Download Reduced extension temperatures required for PCR amplification of

 1996 Oxford University Press
1574–1575 Nucleic Acids Research, 1996, Vol. 24, No. 8
Reduced extension temperatures required for PCR
amplification of extremely A+T-rich DNA
Xin-zhuan Su, Yimin Wu, C. David Sifri and Thomas E. Wellems*
Laboratory of Parasitic Diseases, National Institute of Allergy and Infectious Disease, National Institutes of Health,
Bethesda, MD 20892-0425, USA
Received February 14, 1996; Accepted March 4, 1996
A typical PCR cycle includes an extension step at 72C after
denaturation of double-stranded DNA and annealing of oligonucleotide primers.
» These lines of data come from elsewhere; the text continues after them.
/-- The word of a well-formed instruction. -/
def encode : Instr → Word
  | .b c offset => encodeBranch c false offset
  | .bl c offset => encodeBranch c true offset
  | .andImm c sb rn rd rotate imm => encodeDpImm c 0 sb rn rd rotate imm
  | .andShiftImm c sb rn rd amount ty rm => encodeDpShiftImm c 0 sb rn rd amount ty rm
  | .andShiftReg c sb rn rd rs ty rm => encodeDpShiftReg c 0 sb rn rd rs ty rm
  | .eorImm c sb rn rd rotate imm => encodeDpImm c 1 sb rn rd rotate imm
  | .eorShiftImm c sb rn rd amount ty rm => encodeDpShiftImm c 1 sb rn rd amount ty rm
  | .eorShiftReg c sb rn rd rs ty rm => encodeDpShiftReg c 1 sb rn rd rs ty rm
  | .subImm c sb rn rd rotate imm => encodeDpImm c 2 sb rn rd rotate imm
  | .subShiftImm c sb rn rd amount ty rm => encodeDpShiftImm c 2 sb rn rd amount ty rm
  | .subShiftReg c sb rn rd rs ty rm => encodeDpShiftReg c 2 sb rn rd rs ty rm
  | .rsbImm c sb rn rd rotate imm => encodeDpImm c 3 sb rn rd rotate imm
  | .rsbShiftImm c sb rn rd amount ty rm => encodeDpShiftImm c 3 sb rn rd amount ty rm
  | .rsbShiftReg c sb rn rd rs ty rm => encodeDpShiftReg c 3 sb rn rd rs ty rm
  | .addImm c sb rn rd rotate imm => encodeDpImm c 4 sb rn rd rotate imm
  | .addShiftImm c sb rn rd amount ty rm => encodeDpShiftImm c 4 sb rn rd amount ty rm
  | .addShiftReg c sb rn rd rs ty rm => encodeDpShiftReg c 4 sb rn rd rs ty rm
  | .adcImm c sb rn rd rotate imm => encodeDpImm c 5 sb rn rd rotate imm
  | .adcShiftImm c sb rn rd amount ty rm => encodeDpShiftImm c 5 sb rn rd amount ty rm
  | .adcShiftReg c sb rn rd rs ty rm => encodeDpShiftReg c 5 sb rn rd rs ty rm
  | .sbcImm c sb rn rd rotate imm => encodeDpImm c 6 sb rn rd rotate imm
  | .sbcShiftImm c sb rn rd amount ty rm => encodeDpShiftImm c 6 sb rn rd amount ty rm
  | .sbcShiftReg c sb rn rd rs ty rm => encodeDpShiftReg c 6 sb rn rd rs ty rm
  | .rscImm c sb rn rd rotate imm => encodeDpImm c 7 sb rn rd rotate imm
  | .rscShiftImm c sb rn rd amount ty rm => encodeDpShiftImm c 7 sb rn rd amount ty rm
  | .rscShiftReg c sb rn rd rs ty rm => encodeDpShiftReg c 7 sb rn rd rs ty rm
  | .tstImm c rn rd rotate imm => encodeDpImm c 8 true rn rd rotate imm
  | .tstShiftImm c rn rd amount ty rm => encodeDpShiftImm c 8 true rn rd amount ty rm
  | .tstShiftReg c rn rd rs ty rm => encodeDpShiftReg c 8 true rn rd rs ty rm
  | .teqImm c rn rd rotate imm => encodeDpImm c 9 true rn rd rotate imm
  | .teqShiftImm c rn rd amount ty rm => encodeDpShiftImm c 9 true rn rd amount ty rm
  | .teqShiftReg c rn rd rs ty rm => encodeDpShiftReg c 9 true rn rd rs ty rm
  | .cmpImm c rn rd rotate imm => encodeDpImm c 10 true rn rd rotate imm
  | .cmpShiftImm c rn rd amount ty rm => encodeDpShiftImm c 10 true rn rd amount ty rm
  | .cmpShiftReg c rn rd rs ty rm => encodeDpShiftReg c 10 true rn rd rs ty rm
  | .cmnImm c rn rd rotate imm => encodeDpImm c 11 true rn rd rotate imm
  | .cmnShiftImm c rn rd amount ty rm => encodeDpShiftImm c 11 true rn rd amount ty rm
  | .cmnShiftReg c rn rd rs ty rm => encodeDpShiftReg c 11 true rn rd rs ty rm
  | .orrImm c sb rn rd rotate imm => encodeDpImm c 12 sb rn rd rotate imm
  | .orrShiftImm c sb rn rd amount ty rm => encodeDpShiftImm c 12 sb rn rd amount ty rm
  | .orrShiftReg c sb rn rd rs ty rm => encodeDpShiftReg c 12 sb rn rd rs ty rm
  | .movImm c sb rn rd rotate imm => encodeDpImm c 13 sb rn rd rotate imm
  | .movShiftImm c sb rn rd amount ty rm => encodeDpShiftImm c 13 sb rn rd amount ty rm
  | .movShiftReg c sb rn rd rs ty rm => encodeDpShiftReg c 13 sb rn rd rs ty rm
  | .bicImm c sb rn rd rotate imm => encodeDpImm c 14 sb rn rd rotate imm
  | .bicShiftImm c sb rn rd amount ty rm => encodeDpShiftImm c 14 sb rn rd amount ty rm
  | .bicShiftReg c sb rn rd rs ty rm => encodeDpShiftReg c 14 sb rn rd rs ty rm
  | .mvnImm c sb rn rd rotate imm => encodeDpImm c 15 sb rn rd rotate imm
  | .mvnShiftImm c sb rn rd amount ty rm => encodeDpShiftImm c 15 sb rn rd amount ty rm
  | .mvnShiftReg c sb rn rd rs ty rm => encodeDpShiftReg c 15 sb rn rd rs ty rm
  | .mrsCpsr c rd => encodeMrs c false rd
  | .mrsSpsr c rd => encodeMrs c true rd
  | .msrCpsrReg c mask rm => encodeMsrReg c false mask rm
  | .msrCpsrImm c mask rotate imm => encodeMsrImm c false mask rotate imm
  | .msrSpsrReg c mask rm => encodeMsrReg c true mask rm
  | .msrSpsrImm c mask rotate imm => encodeMsrImm c true mask rotate imm
  | .mul c sb rd rn rs rm => encodeMultiply c false sb rd rn rs rm
  | .mla c sb rd rn rs rm => encodeMultiply c true sb rd rn rs rm
  | .umull c sb rdHi rdLo rs rm => encodeMultiplyLong c false false sb rdHi rdLo rs rm
  | .umlal c sb rdHi rdLo rs rm => encodeMultiplyLong c false true sb rdHi rdLo rs rm
  | .smull c sb rdHi rdLo rs rm => encodeMultiplyLong c true false sb rdHi rdLo rs rm
  | .smlal c sb rdHi rdLo rs rm => encodeMultiplyLong c true true sb rdHi rdLo rs rm
  | .ldrImmPre c up wb rn rd offset => encodeSingleImm c true up false wb true rn rd offset
  | .ldrImmPost c up rn rd offset => encodeSingleImm c false up false false true rn rd offset
  | .ldrtImm c up rn rd offset => encodeSingleImm c false up false true true rn rd offset
  | .ldrRegPre c up wb rn rd amount ty rm => encodeSingleReg c true up false wb true rn rd amount ty rm
  | .ldrRegPost c up rn rd amount ty rm => encodeSingleReg c false up false false true rn rd amount ty rm
  | .ldrtReg c up rn rd amount ty rm => encodeSingleReg c false up false true true rn rd amount ty rm
  | .ldrbImmPre c up wb rn rd offset => encodeSingleImm c true up true wb true rn rd offset
  | .ldrbImmPost c up rn rd offset => encodeSingleImm c false up true false true rn rd offset
  | .ldrbtImm c up rn rd offset => encodeSingleImm c false up true true true rn rd offset
  | .ldrbRegPre c up wb rn rd amount ty rm => encodeSingleReg c true up true wb true rn rd amount ty rm
  | .ldrbRegPost c up rn rd amount ty rm => encodeSingleReg c false up true false true rn rd amount ty rm
  | .ldrbtReg c up rn rd amount ty rm => encodeSingleReg c false up true true true rn rd amount ty rm
  | .strImmPre c up wb rn rd offset => encodeSingleImm c true up false wb false rn rd offset
  | .strImmPost c up rn rd offset => encodeSingleImm c false up false false false rn rd offset
  | .strtImm c up rn rd offset => encodeSingleImm c false up false true false rn rd offset
  | .strRegPre c up wb rn rd amount ty rm => encodeSingleReg c true up false wb false rn rd amount ty rm
  | .strRegPost c up rn rd amount ty rm => encodeSingleReg c false up false false false rn rd amount ty rm
  | .strtReg c up rn rd amount ty rm => encodeSingleReg c false up false true false rn rd amount ty rm
  | .strbImmPre c up wb rn rd offset => encodeSingleImm c true up true wb false rn rd offset
  | .strbImmPost c up rn rd offset => encodeSingleImm c false up true false false rn rd offset
  | .strbtImm c up rn rd offset => encodeSingleImm c false up true true false rn rd offset
  | .strbRegPre c up wb rn rd amount ty rm => encodeSingleReg c true up true wb false rn rd amount ty rm
  | .strbRegPost c up rn rd amount ty rm => encodeSingleReg c false up true false false rn rd amount ty rm
  | .strbtReg c up rn rd amount ty rm => encodeSingleReg c false up true true false rn rd amount ty rm
  | .ldrhRegPre c up wb rn rd rm => encodeHalfReg c true up wb true false true rn rd rm
  | .ldrhRegPost c up rn rd rm => encodeHalfReg c false up false true false true rn rd rm
  | .ldrhImmPre c up wb rn rd offset => encodeHalfImm c true up wb true false true rn rd offset
  | .ldrhImmPost c up rn rd offset => encodeHalfImm c false up false true false true rn rd offset
  | .ldrsbRegPre c up wb rn rd rm => encodeHalfReg c true up wb true true false rn rd rm
  | .ldrsbRegPost c up rn rd rm => encodeHalfReg c false up false true true false rn rd rm
  | .ldrsbImmPre c up wb rn rd offset => encodeHalfImm c true up wb true true false rn rd offset
  | .ldrsbImmPost c up rn rd offset => encodeHalfImm c false up false true true false rn rd offset
  | .ldrshRegPre c up wb rn rd rm => encodeHalfReg c true up wb true true true rn rd rm
  | .ldrshRegPost c up rn rd rm => encodeHalfReg c false up false true true true rn rd rm
  | .ldrshImmPre c up wb rn rd offset => encodeHalfImm c true up wb true true true rn rd offset
  | .ldrshImmPost c up rn rd offset => encodeHalfImm c false up false true true true rn rd offset
  | .strhRegPre c up wb rn rd rm => encodeHalfReg c true up wb false false true rn rd rm
  | .strhRegPost c up rn rd rm => encodeHalfReg c false up false false false true rn rd rm
  | .strhImmPre c up wb rn rd offset => encodeHalfImm c true up wb false false true rn rd offset
  | .strhImmPost c up rn rd offset => encodeHalfImm c false up false false false true rn rd offset
  | .ldm c pre up wb rn list => encodeBlock c pre up false wb true rn list
  | .ldmPc c pre up wb rn list => encodeBlockSplit c pre up wb rn true list
  | .ldmUser c pre up wb rn list => encodeBlockSplit c pre up wb rn false list
  | .stm c pre up wb rn list => encodeBlock c pre up false wb false rn list
  | .stmUser c pre up wb rn list => encodeBlock c pre up true wb false rn list
  | .swp c rn rd rm => encodeSwap c false rn rd rm
  | .swpb c rn rd rm => encodeSwap c true rn rd rm
  | .swi c comment => encodeSwi c comment
  | .imb c => encodeSwi c 0xF00000
  | .imbRange c => encodeSwi c 0xF00001
  | .cdp c opc crn crd cp info crm => encodeCdp c opc crn crd cp info crm
  | .ldc c pre up long wb rn crd cp offset => encodeCoprocTransfer c true pre up long wb rn crd cp offset
  | .stc c pre up long wb rn crd cp offset => encodeCoprocTransfer c false pre up long wb rn crd cp offset
  | .mrc c opc crn rd cp info crm => encodeCoprocRegister c true opc crn rd cp info crm
  | .mcr c opc crn rd cp info crm => encodeCoprocRegister c false opc crn rd cp info crm
  | .undefinedA c bits => encodeUndefined c bits
  | .undefinedB1 c bits => encodeUndefined c bits
  | .undefinedB2 c bits => encodeUndefined c bits
  | .undefinedB3 c bits => encodeUndefined c bits
  | .undefinedB4 c bits => encodeUndefined c bits
  | .undefinedB5 c bits => encodeUndefined c bits
  | .undefinedC c bits => encodeUndefined c bits
  | .undefinedD1 c bits => encodeUndefined c bits
  | .undefinedD2 c bits => encodeUndefined c bits
  | .undefinedD3 c bits => encodeUndefined c bits
  | .undefinedE1 c bits => encodeUndefined c bits
  | .undefinedE2 c bits => encodeUndefined c bits
  | .undefinedE3 c bits => encodeUndefined c bits
  | .undefinedE4 c bits => encodeUndefined c bits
At this temperature the thermostable polymerase replicates the DNA at an optimal rate that depends on the
buffer and nature of the DNA template (1). Although the sizes of
the fragments that can be amplified have been generally limited
to <5 kb (2), recent reports have shown that a blend of two
polymerases (Taq + Pfu) allows replication and amplification of
much larger fragments, including a 42 kb sequence from the
bacteriophage λ genome (long PCR) (3,4). This ability to amplify
genomic DNA in vitro is of particular importance to studies of
Plasmodium falciparum, as large DNA fragments from this
malaria parasite are generally unstable in Escherichia coli (5). A
common finding with P.falciparum DNA, however, is that even
small fragments (<2 kb) can be difficult or impossible to amplify
under standard reaction conditions. Sequences that are refractory
to amplification often occur in the flanking regions of genes,
where the A+T- content can exceed 90% (6,7). Here we show that
reduction of the PCR extension temperature from 72 to 60C
allows amplification of this refractory A+T- rich DNA (>5 kb).
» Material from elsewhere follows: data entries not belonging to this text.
-- ==== Sys2Proof/Machine/State.lean ====
section
/-! DEFINITION. The state of the machine, the reasons it stops, and the state after reset. Everything
spec/10_state.md R58 lists is here; INVENTORY.md gives each field's rule and reset value. -/

namespace Sys2Proof.Machine

/-- One register number's six copies, one per bank (spec/10_state.md R31). -/
structure Banked where
  usr : Word
  fiq : Word
  irq : Word
  svc : Word
  abt : Word
  und : Word
  deriving DecidableEq, Repr

/-- The thirty general registers other than R15 (R31). -/
structure RegFile where
  /-- R0 to R7. -/
  low : Vector Word 8
  /-- R8 to R12 of every mode but FIQ. -/
  mid : Vector Word 5
  /-- R8_fiq to R12_fiq. -/
  midFiq : Vector Word 5
  r13 : Banked
  r14 : Banked
  deriving DecidableEq, Repr

/-- The current program status register (R44); M holds one of the eleven valid modes (R47, R48). -/
structure Cpsr where
  n : Bool
  z : Bool
  c : Bool
  v : Bool
  i : Bool
  f : Bool
  mode : Mode
  deriving DecidableEq, Repr

/-- A saved program status register (R44); M may hold any value (R48). -/
structure Psr where
  n : Bool
  z : Bool
  c : Bool
  v : Bool
  i : Bool
  f : Bool
  m : BitVec 5
  deriving DecidableEq, Repr

/-- The five saved status registers (R32). -/
structure SpsrBank where
  fiq : Psr
  irq : Psr
  svc : Psr
  abt : Psr
  und : Psr
  deriving DecidableEq, Repr

/-- The exceptions but Reset (spec/60_exceptions.md R501). -/
inductive Exc where
  | undefined | swi | prefetchAbort | dataAbort | irq | fiq
  deriving DecidableEq, Repr

/-- The request kinds a step issues (spec/20_memory.md R103). The M kinds say that more words of the same block
transfer follow; the S kinds are sequential to the previous request; `spec` and `specS` are the Prefetch Unit's
speculative fetches. AREQ_CONTROL is in `controlLog`. -/
inductive RequestKind where
  | fetch | fetchS | spec | specS
  | load | loadM | loadS | loadSM | loadB | loadH | loadX | loadBX
  | store | storeM | storeS | storeSM | storeB | storeH | storeX | storeBX
  deriving DecidableEq, Repr

/-- One rule of the memory oracle (R100): requests that meet it are answered with an abort. -/
structure AbortRegion where
  /-- The lowest address. -/
  first : Nat
  /-- The highest address, itself included. -/
  last : Nat
  /-- The kinds it aborts. -/
  kinds : List RequestKind
  /-- `some b`: only requests whose `Privileged` attribute is b (R101). -/
  privileged : Option Bool
  /-- `some b`: only requests whose `TwentySixBit` attribute is b (R101). -/
  twentySix : Option Bool
  /-- An external abort, which no store can get (R104), instead of an MMU abort. -/
  external : Bool
  deriving DecidableEq, Repr

/-- The levels of the three inputs at one sampling point, `true` for an asserted (LOW) pin (spec/60_exceptions.md
R520, spec/70_reset_and_hazards.md R600). -/
structure Lines where
  reset : Bool
  fiq : Bool
  irq : Bool
  deriving DecidableEq, Repr

/-- How the instruction at the PC comes to the Core: by a fetch that is or is not sequential to the previous one
(spec/20_memory.md R103), or by none, for a coprocessor instruction held in its busy-wait loop
(spec/49_coprocessor_undefined.md R461). -/
inductive NextFetch where
  | nonSequential | sequential | held
  deriving DecidableEq, Repr

/-- The coprocessors' verdict on an instruction offered to them (spec/49_coprocessor_undefined.md R452). -/
inductive CoprocAnswer where
  | bounce
  | accept (d : Word)
  deriving DecidableEq, Repr

/-- What one consultation of the coprocessor oracle returns (R452): the busy-wait cycles still to come, `none` when they
never end, and the answer after them. -/
structure CoprocReply where
  waits : Option Nat
  answer : CoprocAnswer
  deriving DecidableEq, Repr

/-- A coprocessor instruction the coprocessors let execute: I[25:0], `CPrivileged`, and the word of MCR (R452, R460). -/
structure CoprocEvent where
  instr : BitVec 26
  privileged : Bool
  data : Option Word
  deriving DecidableEq, Repr

/-- Memory as (address, byte) pairs in one canonical form: addresses strictly rising, no entry equal to what an
unlisted address reads as. -/
abbrev Memory := List Host.Cell

/-- The state of the machine (R58). -/
structure State where
  /-- The general registers (R31). -/
  regs : RegFile
  /-- R15: the address of the instruction to execute next (R37). -/
  pc : Word
  /-- How the instruction at the PC comes to the Core (spec/20_memory.md R103, spec/49_coprocessor_undefined.md R461). -/
  nextFetch : NextFetch
  cpsr : Cpsr
  spsr : SpsrBank
  /-- The 2^32 bytes (spec/20_memory.md R80). -/
  mem : Memory
  /-- Word addresses written since the last IMB, strictly rising (R127). -/
  stale : List Nat
  /-- The step whose instruction must not read a banked register (spec/47_block_data_transfer.md R403). -/
  hazardStep : Option Nat
  /-- The addresses after the MSRs that changed between 26-bit and 32-bit modes and whose IMB is still to come: the
  instruction there must be an executed SWI (R129, log 9). -/
  imbOwed : List Word
  /-- The address after the latest executed SWI, until the instruction there has run (R129). -/
  imbReturn : Option Word
  /-- `nReset` is held LOW (spec/70_reset_and_hazards.md R600). -/
  inReset : Bool
  /-- The samples of the input pins still to come, one for each step; none left: nothing asserted. -/
  lines : List Lines
  /-- Which requests the memory system aborts (R100). -/
  abortMap : List AbortRegion
  /-- The coprocessor numbers that exist (spec/49_coprocessor_undefined.md R464). -/
  presentCps : List (BitVec 4)
  /-- The coprocessors' replies still to come, one for each instruction offered; none left: they bounce (R452). -/
  coproc : List CoprocReply
  /-- The coprocessor instructions executed, newest first (R452). -/
  coprocLog : List CoprocEvent
  /-- The AREQ_CONTROL requests made, newest first (R117, R460). -/
  controlLog : List Word
  /-- The pin BIGEND (R84). -/
  bigend : Bool
  /-- The parameter TrapClassesBtoE (R470). -/
  trapClassesBtoE : Bool
  /-- How many steps were taken: what the free values are drawn by (log 1). -/
  tick : Nat
  deriving DecidableEq, Repr

/-- Why a step stops with a fault. Both are points the spec calls UNPREDICTABLE because the Prefetch Unit may hold
other words than memory; nothing can be proved about what follows, so both are safe. -/
inductive Fault where
  /-- U29: `step` reached an instruction whose word was written since the last IMB (spec/20_memory.md R127). Safe. -/
  | staleInstruction
  /-- U30: `step` reached the instruction after an MSR that changed between a 26-bit and a 32-bit mode with no IMB before
  it, no IMB was executed since, and this is no executed SWI (R129). Safe. -/
  | modeChangeWithoutImb
  deriving DecidableEq, Repr

/-- Why a step is refused. Each but the first is a use the spec calls UNPREDICTABLE and gives no result (spec/00_scope.md
R14; the numbers U<n> are those of spec/93_implementation_defined.md); all are safe: nothing can be proved about a
state that is not given. -/
inductive Refusal where
  /-- The instruction has no meaning in this model: no arm answers so. -/
  | notModelled (mnemonic : String)
  /-- U1: `step` fetched a word with condition field 1111 (spec/30_encoding.md R182). -/
  | reservedCondition
  /-- U7: `step` fetched an MRS or MSR word with another value in a "should be" field (R307). -/
  | reservedPsrField
  /-- U19: `step` fetched a SWP word with bits 11:8 not zero (R165). -/
  | reservedSwapField
  /-- U19: `step` fetched a register-offset halfword word with bits 11:8 not zero (R165). -/
  | reservedHalfwordField
  /-- U2: a register-specified shift with R15 as Rn, Rm or Rs (spec/42_data_processing.md R258). -/
  | registerShiftUsesR15
  /-- U3: a data processing return from exception in User or System mode (R257). -/
  | returnWithoutSpsr
  /-- U4: the P form of a test in a 32-bit mode (R283). -/
  | testPIn32BitMode
  /-- U5: MRS to R15 or MSR from R15 (spec/43_psr_transfer.md R307). -/
  | psrTransferUsesR15
  /-- U6: MRS or MSR naming the SPSR in a mode that has none (R302, R305). -/
  | spsrAbsent
  /-- U8: an invalid mode number written to CPSR.M (spec/10_state.md R48). -/
  | invalidMode
  /-- U9: MUL or MLA with Rd = Rm or with R15 (spec/44_multiply.md R324). -/
  | multiplyOperands
  /-- U10: a long multiply with R15 or with two of RdHi, RdLo, Rm equal (R329). -/
  | longMultiplyOperands
  /-- U11, U17: write-back to R15 (spec/45_single_data_transfer.md R348, spec/46_halfword_signed_transfer.md R378). -/
  | writeBackToR15
  /-- U12: a byte transfer of R15 (R349). -/
  | byteTransferOfR15
  /-- U13: R15 loaded from or stored to a misaligned address (R350, R351). -/
  | misalignedPcTransfer
  /-- U14, U17: R15 as the offset register (R352, R378). -/
  | offsetRegisterR15
  /-- U15, U17: a post-indexed transfer whose offset register is its base (R353, R378). -/
  | postIndexBaseIsOffset
  /-- U16, U17: a load with write-back into its own base (R353, R378). -/
  | loadWriteBackToDestination
  /-- U17: a halfword or signed transfer of R15 (R378). -/
  | halfwordTransferOfR15
  /-- U18: a halfword store to an odd address (R380). -/
  | misalignedHalfwordStore
  /-- U20: R15 as the base of a block transfer (spec/47_block_data_transfer.md R404). -/
  | blockBaseR15
  /-- U21: an empty register list (R407). -/
  | emptyRegisterList
  /-- U22: LDM with write-back and its base in the list (R399). -/
  | loadMultipleBaseInList
  /-- U23: a block transfer with the S bit in User or System mode (R400). -/
  | blockSBitWithoutSpsr
  /-- U24: a user-bank transfer with write-back (R402, R403). -/
  | userBankWriteBack
  /-- U25: SWP or SWPB with R15 (spec/48_swap_swi_imb.md R424). -/
  | swapUsesR15
  /-- U26: MCR from R15 (spec/49_coprocessor_undefined.md R459). -/
  | mcrFromR15
  /-- U27: a coprocessor accepted a CDP, LDC or STC (R454, R455). -/
  | coprocessorAccepted
  /-- U27: an MRC or MCR was accepted for a coprocessor that does not exist (R452, R464). -/
  | absentCoprocessorAccepted
  /-- U28: a word of class B to E with TrapClassesBtoE false (R470). -/
  | unallocatedTrapDisabled
  /-- U30: a 26-bit mode entered by MSR or by an exception return at an address above 0x03FFFFFF (spec/20_memory.md R82). -/
  | enter26Outside
  /-- U30: 26-bit code run sequentially past 0x03FFFFFC (R82). -/
  | sequentialWrap26
  /-- U31: R15 read as an operand in a 26-bit mode (spec/10_state.md R43). -/
  | r15ReadIn26BitMode
  deriving DecidableEq, Repr

/-- What a meaning answers. -/
abbrev Result := Host.Outcome State Fault Refusal

/-- A register's copies, all 0 (log 2). -/
def Banked.zero : Banked := { usr := 0, fiq := 0, irq := 0, svc := 0, abt := 0, und := 0 }

/-- An SPSR with every bit 0 (log 4). -/
def Psr.zero : Psr := { n := false, z := false, c := false, v := false, i := false, f := false, m := 0 }

/-- The machine right after reset (R57, spec/70_reset_and_hazards.md R602): Supervisor mode, both interrupts disabled,
execution from address 0. The registers, flags and SPSRs the spec leaves unspecified are 0: DESIGN CHOICE, log 2, 3
and 4. -/
def State.reset : State where
  regs :=
    { low := Vector.replicate 8 0, mid := Vector.replicate 5 0, midFiq := Vector.replicate 5 0, r13 := Banked.zero,
      r14 := Banked.zero }
  pc := 0
  nextFetch := .nonSequential
  cpsr := { n := false, z := false, c := false, v := false, i := true, f := true, mode := .svc }
  spsr := { fiq := Psr.zero, irq := Psr.zero, svc := Psr.zero, abt := Psr.zero, und := Psr.zero }
  mem := []
  stale := []
  hazardStep := none
  imbOwed := []
  imbReturn := none
  inReset := false
  lines := []
  abortMap := []
  presentCps := []
  coproc := []
  coprocLog := []
  controlLog := []
  bigend := false
  trapClassesBtoE := true
  tick := 0

end Sys2Proof.Machine
end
Figure 1a shows the effect of extension temperature on the PCR
products from four plasmid clones that contain A+T-rich
P.falciparum inserts of 1–2 kb (3F3, 6F9, 3E7, 7A6). PCR
amplification of each of the inserts was successful using an
extension temperature of 60, but not 65 or 72C. DNA sequences
were determined for three of the four inserts, and all were found
to have regions of ∼90% A+T-content extending for several
hundred bp. By comparison, the P.falciparum pfhsp86 coding
region, which supports PCR extension at 70C (8), has an
average A+T-content of 70% with only a single 100 bp region that
approaches 80%. We calculated the effect of these different A+T
contents on the melting temperatures (Tm) of the DNA sequences.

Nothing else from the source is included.